WHAT THE TASK REQUIRES: Nothing should be left out: output all of the entries exactly.

MATERIAL FOR THE TASK:
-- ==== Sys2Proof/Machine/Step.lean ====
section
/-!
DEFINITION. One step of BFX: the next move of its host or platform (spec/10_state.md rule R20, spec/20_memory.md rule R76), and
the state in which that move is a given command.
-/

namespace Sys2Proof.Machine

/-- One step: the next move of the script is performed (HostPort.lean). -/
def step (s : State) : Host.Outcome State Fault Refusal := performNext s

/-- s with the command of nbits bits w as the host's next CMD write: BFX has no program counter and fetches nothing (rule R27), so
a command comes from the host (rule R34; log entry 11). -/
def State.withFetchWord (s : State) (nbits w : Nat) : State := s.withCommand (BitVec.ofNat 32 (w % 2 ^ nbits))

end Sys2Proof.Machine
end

YOUR SOLUTION:
-- ==== Sys2Proof/Machine/Step.lean ====
section
/-!
DEFINITION. One step of BFX: the next move of its host or platform (spec/10_state.md rule R20, spec/20_memory.md rule R76), and
the state in which that move is a given command.
-/

namespace Sys2Proof.Machine

/-- One step: the next move of the script is performed (HostPort.lean). -/
def step (s : State) : Host.Outcome State Fault Refusal := performNext s

/-- s with the command of nbits bits w as the host's next CMD write: BFX has no program counter and fetches nothing (rule R27), so
a command comes from the host (rule R34; log entry 11). -/
def State.withFetchWord (s : State) (nbits w : Nat) : State := s.withCommand (BitVec.ofNat 32 (w % 2 ^ nbits))

end Sys2Proof.Machine
end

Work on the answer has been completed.